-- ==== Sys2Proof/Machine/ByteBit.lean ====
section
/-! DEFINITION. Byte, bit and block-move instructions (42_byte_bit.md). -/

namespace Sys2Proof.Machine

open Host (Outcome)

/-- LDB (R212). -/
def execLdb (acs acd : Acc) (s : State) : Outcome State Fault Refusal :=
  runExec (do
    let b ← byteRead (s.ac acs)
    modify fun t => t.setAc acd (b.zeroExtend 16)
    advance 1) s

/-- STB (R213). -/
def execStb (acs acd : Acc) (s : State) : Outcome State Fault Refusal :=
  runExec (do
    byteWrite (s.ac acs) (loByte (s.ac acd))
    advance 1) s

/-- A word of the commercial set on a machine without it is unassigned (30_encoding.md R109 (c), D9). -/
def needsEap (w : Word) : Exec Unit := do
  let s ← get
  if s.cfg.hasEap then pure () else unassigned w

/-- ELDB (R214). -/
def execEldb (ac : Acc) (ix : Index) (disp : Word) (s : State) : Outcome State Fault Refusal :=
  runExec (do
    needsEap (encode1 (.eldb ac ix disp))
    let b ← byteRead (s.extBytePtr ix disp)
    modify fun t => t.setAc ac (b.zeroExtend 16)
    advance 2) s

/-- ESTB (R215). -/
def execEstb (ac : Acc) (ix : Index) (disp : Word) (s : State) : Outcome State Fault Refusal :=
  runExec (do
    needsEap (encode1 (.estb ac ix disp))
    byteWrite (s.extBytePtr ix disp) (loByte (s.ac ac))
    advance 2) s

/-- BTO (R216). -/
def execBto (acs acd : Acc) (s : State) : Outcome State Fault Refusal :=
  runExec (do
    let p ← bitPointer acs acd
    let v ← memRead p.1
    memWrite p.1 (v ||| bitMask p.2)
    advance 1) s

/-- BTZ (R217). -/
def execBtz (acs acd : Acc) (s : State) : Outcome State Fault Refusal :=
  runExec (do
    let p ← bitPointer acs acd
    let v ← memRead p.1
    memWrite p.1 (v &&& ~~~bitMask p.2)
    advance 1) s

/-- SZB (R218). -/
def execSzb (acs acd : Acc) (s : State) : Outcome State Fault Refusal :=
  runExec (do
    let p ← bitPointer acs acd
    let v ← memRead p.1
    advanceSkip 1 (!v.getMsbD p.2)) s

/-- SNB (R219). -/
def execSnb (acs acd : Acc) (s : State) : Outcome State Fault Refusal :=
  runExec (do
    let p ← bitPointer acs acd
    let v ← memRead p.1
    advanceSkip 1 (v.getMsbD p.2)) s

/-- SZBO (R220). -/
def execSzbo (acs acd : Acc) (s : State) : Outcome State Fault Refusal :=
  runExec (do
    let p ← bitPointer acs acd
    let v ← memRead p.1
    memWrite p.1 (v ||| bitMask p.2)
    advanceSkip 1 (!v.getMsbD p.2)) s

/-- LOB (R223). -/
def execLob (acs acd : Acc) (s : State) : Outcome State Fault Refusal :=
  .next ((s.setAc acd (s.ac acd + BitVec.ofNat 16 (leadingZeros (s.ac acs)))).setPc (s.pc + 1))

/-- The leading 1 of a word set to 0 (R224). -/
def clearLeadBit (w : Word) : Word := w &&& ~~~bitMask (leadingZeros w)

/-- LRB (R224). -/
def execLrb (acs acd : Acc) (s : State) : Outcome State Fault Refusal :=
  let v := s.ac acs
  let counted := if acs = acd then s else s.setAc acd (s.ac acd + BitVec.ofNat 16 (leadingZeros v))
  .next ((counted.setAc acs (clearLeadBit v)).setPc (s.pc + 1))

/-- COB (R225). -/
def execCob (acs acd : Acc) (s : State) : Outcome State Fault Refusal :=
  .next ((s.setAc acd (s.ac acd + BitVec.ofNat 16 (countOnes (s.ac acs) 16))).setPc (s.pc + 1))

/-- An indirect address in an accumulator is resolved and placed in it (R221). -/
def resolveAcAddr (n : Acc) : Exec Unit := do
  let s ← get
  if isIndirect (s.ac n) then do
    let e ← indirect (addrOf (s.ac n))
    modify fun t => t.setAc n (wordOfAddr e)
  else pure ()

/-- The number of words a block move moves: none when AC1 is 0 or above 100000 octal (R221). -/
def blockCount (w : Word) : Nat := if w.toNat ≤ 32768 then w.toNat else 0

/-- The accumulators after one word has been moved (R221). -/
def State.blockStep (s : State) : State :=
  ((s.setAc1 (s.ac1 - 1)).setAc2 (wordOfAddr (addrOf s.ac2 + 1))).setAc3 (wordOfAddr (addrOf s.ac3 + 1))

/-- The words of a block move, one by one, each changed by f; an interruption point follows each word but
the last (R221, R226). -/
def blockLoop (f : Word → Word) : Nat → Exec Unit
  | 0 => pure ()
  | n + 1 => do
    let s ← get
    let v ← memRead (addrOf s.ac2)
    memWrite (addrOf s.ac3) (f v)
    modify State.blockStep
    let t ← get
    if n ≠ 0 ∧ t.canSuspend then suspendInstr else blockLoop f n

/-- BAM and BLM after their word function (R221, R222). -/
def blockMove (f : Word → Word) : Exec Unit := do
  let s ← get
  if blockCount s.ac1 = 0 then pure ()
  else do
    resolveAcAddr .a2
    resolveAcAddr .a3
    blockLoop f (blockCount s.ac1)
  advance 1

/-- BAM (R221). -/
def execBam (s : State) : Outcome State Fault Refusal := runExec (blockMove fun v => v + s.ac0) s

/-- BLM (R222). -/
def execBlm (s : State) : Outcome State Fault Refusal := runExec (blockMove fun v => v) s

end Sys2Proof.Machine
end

- **Your assignment**
Reproduce each record above exactly, keeping every word as it stands.

- **Answer to the exercise**
-- ==== Sys2Proof/Machine/ByteBit.lean ====
section
/-! DEFINITION. Byte, bit and block-move instructions (42_byte_bit.md). -/

namespace Sys2Proof.Machine

open Host (Outcome)

/-- LDB (R212). -/
def execLdb (acs acd : Acc) (s : State) : Outcome State Fault Refusal :=
  runExec (do
    let b ← byteRead (s.ac acs)
    modify fun t => t.setAc acd (b.zeroExtend 16)
    advance 1) s

/-- STB (R213). -/
def execStb (acs acd : Acc) (s : State) : Outcome State Fault Refusal :=
  runExec (do
    byteWrite (s.ac acs) (loByte (s.ac acd))
    advance 1) s

/-- A word of the commercial set on a machine without it is unassigned (30_encoding.md R109 (c), D9). -/
def needsEap (w : Word) : Exec Unit := do
  let s ← get
  if s.cfg.hasEap then pure () else unassigned w

/-- ELDB (R214). -/
def execEldb (ac : Acc) (ix : Index) (disp : Word) (s : State) : Outcome State Fault Refusal :=
  runExec (do
    needsEap (encode1 (.eldb ac ix disp))
    let b ← byteRead (s.extBytePtr ix disp)
    modify fun t => t.setAc ac (b.zeroExtend 16)
    advance 2) s

/-- ESTB (R215). -/
def execEstb (ac : Acc) (ix : Index) (disp : Word) (s : State) : Outcome State Fault Refusal :=
  runExec (do
    needsEap (encode1 (.estb ac ix disp))
    byteWrite (s.extBytePtr ix disp) (loByte (s.ac ac))
    advance 2) s

/-- BTO (R216). -/
def execBto (acs acd : Acc) (s : State) : Outcome State Fault Refusal :=
  runExec (do
    let p ← bitPointer acs acd
    let v ← memRead p.1
    memWrite p.1 (v ||| bitMask p.2)
    advance 1) s

/-- BTZ (R217). -/
def execBtz (acs acd : Acc) (s : State) : Outcome State Fault Refusal :=
  runExec (do
    let p ← bitPointer acs acd
    let v ← memRead p.1
    memWrite p.1 (v &&& ~~~bitMask p.2)
    advance 1) s

/-- SZB (R218). -/
def execSzb (acs acd : Acc) (s : State) : Outcome State Fault Refusal :=
  runExec (do
    let p ← bitPointer acs acd
    let v ← memRead p.1
    advanceSkip 1 (!v.getMsbD p.2)) s

/-- SNB (R219). -/
def execSnb (acs acd : Acc) (s : State) : Outcome State Fault Refusal :=
  runExec (do
    let p ← bitPointer acs acd
    let v ← memRead p.1
    advanceSkip 1 (v.getMsbD p.2)) s

/-- SZBO (R220). -/
def execSzbo (acs acd : Acc) (s : State) : Outcome State Fault Refusal :=
  runExec (do
    let p ← bitPointer acs acd
    let v ← memRead p.1
    memWrite p.1 (v ||| bitMask p.2)
    advanceSkip 1 (!v.getMsbD p.2)) s

/-- LOB (R223). -/
def execLob (acs acd : Acc) (s : State) : Outcome State Fault Refusal :=
  .next ((s.setAc acd (s.ac acd + BitVec.ofNat 16 (leadingZeros (s.ac acs)))).setPc (s.pc + 1))

/-- The leading 1 of a word set to 0 (R224). -/
def clearLeadBit (w : Word) : Word := w &&& ~~~bitMask (leadingZeros w)

/-- LRB (R224). -/
def execLrb (acs acd : Acc) (s : State) : Outcome State Fault Refusal :=
  let v := s.ac acs
  let counted := if acs = acd then s else s.setAc acd (s.ac acd + BitVec.ofNat 16 (leadingZeros v))
  .next ((counted.setAc acs (clearLeadBit v)).setPc (s.pc + 1))

/-- COB (R225). -/
def execCob (acs acd : Acc) (s : State) : Outcome State Fault Refusal :=
  .next ((s.setAc acd (s.ac acd + BitVec.ofNat 16 (countOnes (s.ac acs) 16))).setPc (s.pc + 1))

/-- An indirect address in an accumulator is resolved and placed in it (R221). -/
def resolveAcAddr (n : Acc) : Exec Unit := do
  let s ← get
  if isIndirect (s.ac n) then do
    let e ← indirect (addrOf (s.ac n))
    modify fun t => t.setAc n (wordOfAddr e)
  else pure ()

/-- The number of words a block move moves: none when AC1 is 0 or above 100000 octal (R221). -/
def blockCount (w : Word) : Nat := if w.toNat ≤ 32768 then w.toNat else 0

/-- The accumulators after one word has been moved (R221). -/
def State.blockStep (s : State) : State :=
  ((s.setAc1 (s.ac1 - 1)).setAc2 (wordOfAddr (addrOf s.ac2 + 1))).setAc3 (wordOfAddr (addrOf s.ac3 + 1))

/-- The words of a block move, one by one, each changed by f; an interruption point follows each word but
the last (R221, R226). -/
def blockLoop (f : Word → Word) : Nat → Exec Unit
  | 0 => pure ()
  | n + 1 => do
    let s ← get
    let v ← memRead (addrOf s.ac2)
    memWrite (addrOf s.ac3) (f v)
    modify State.blockStep
    let t ← get
    if n ≠ 0 ∧ t.canSuspend then suspendInstr else blockLoop f n

/-- BAM and BLM after their word function (R221, R222). -/
def blockMove (f : Word → Word) : Exec Unit := do
  let s ← get
  if blockCount s.ac1 = 0 then pure ()
  else do
    resolveAcAddr .a2
    resolveAcAddr .a3
    blockLoop f (blockCount s.ac1)
  advance 1

/-- BAM (R221). -/
def execBam (s : State) : Outcome State Fault Refusal := runExec (blockMove fun v => v + s.ac0) s

/-- BLM (R222). -/
def execBlm (s : State) : Outcome State Fault Refusal := runExec (blockMove fun v => v) s

end Sys2Proof.Machine
end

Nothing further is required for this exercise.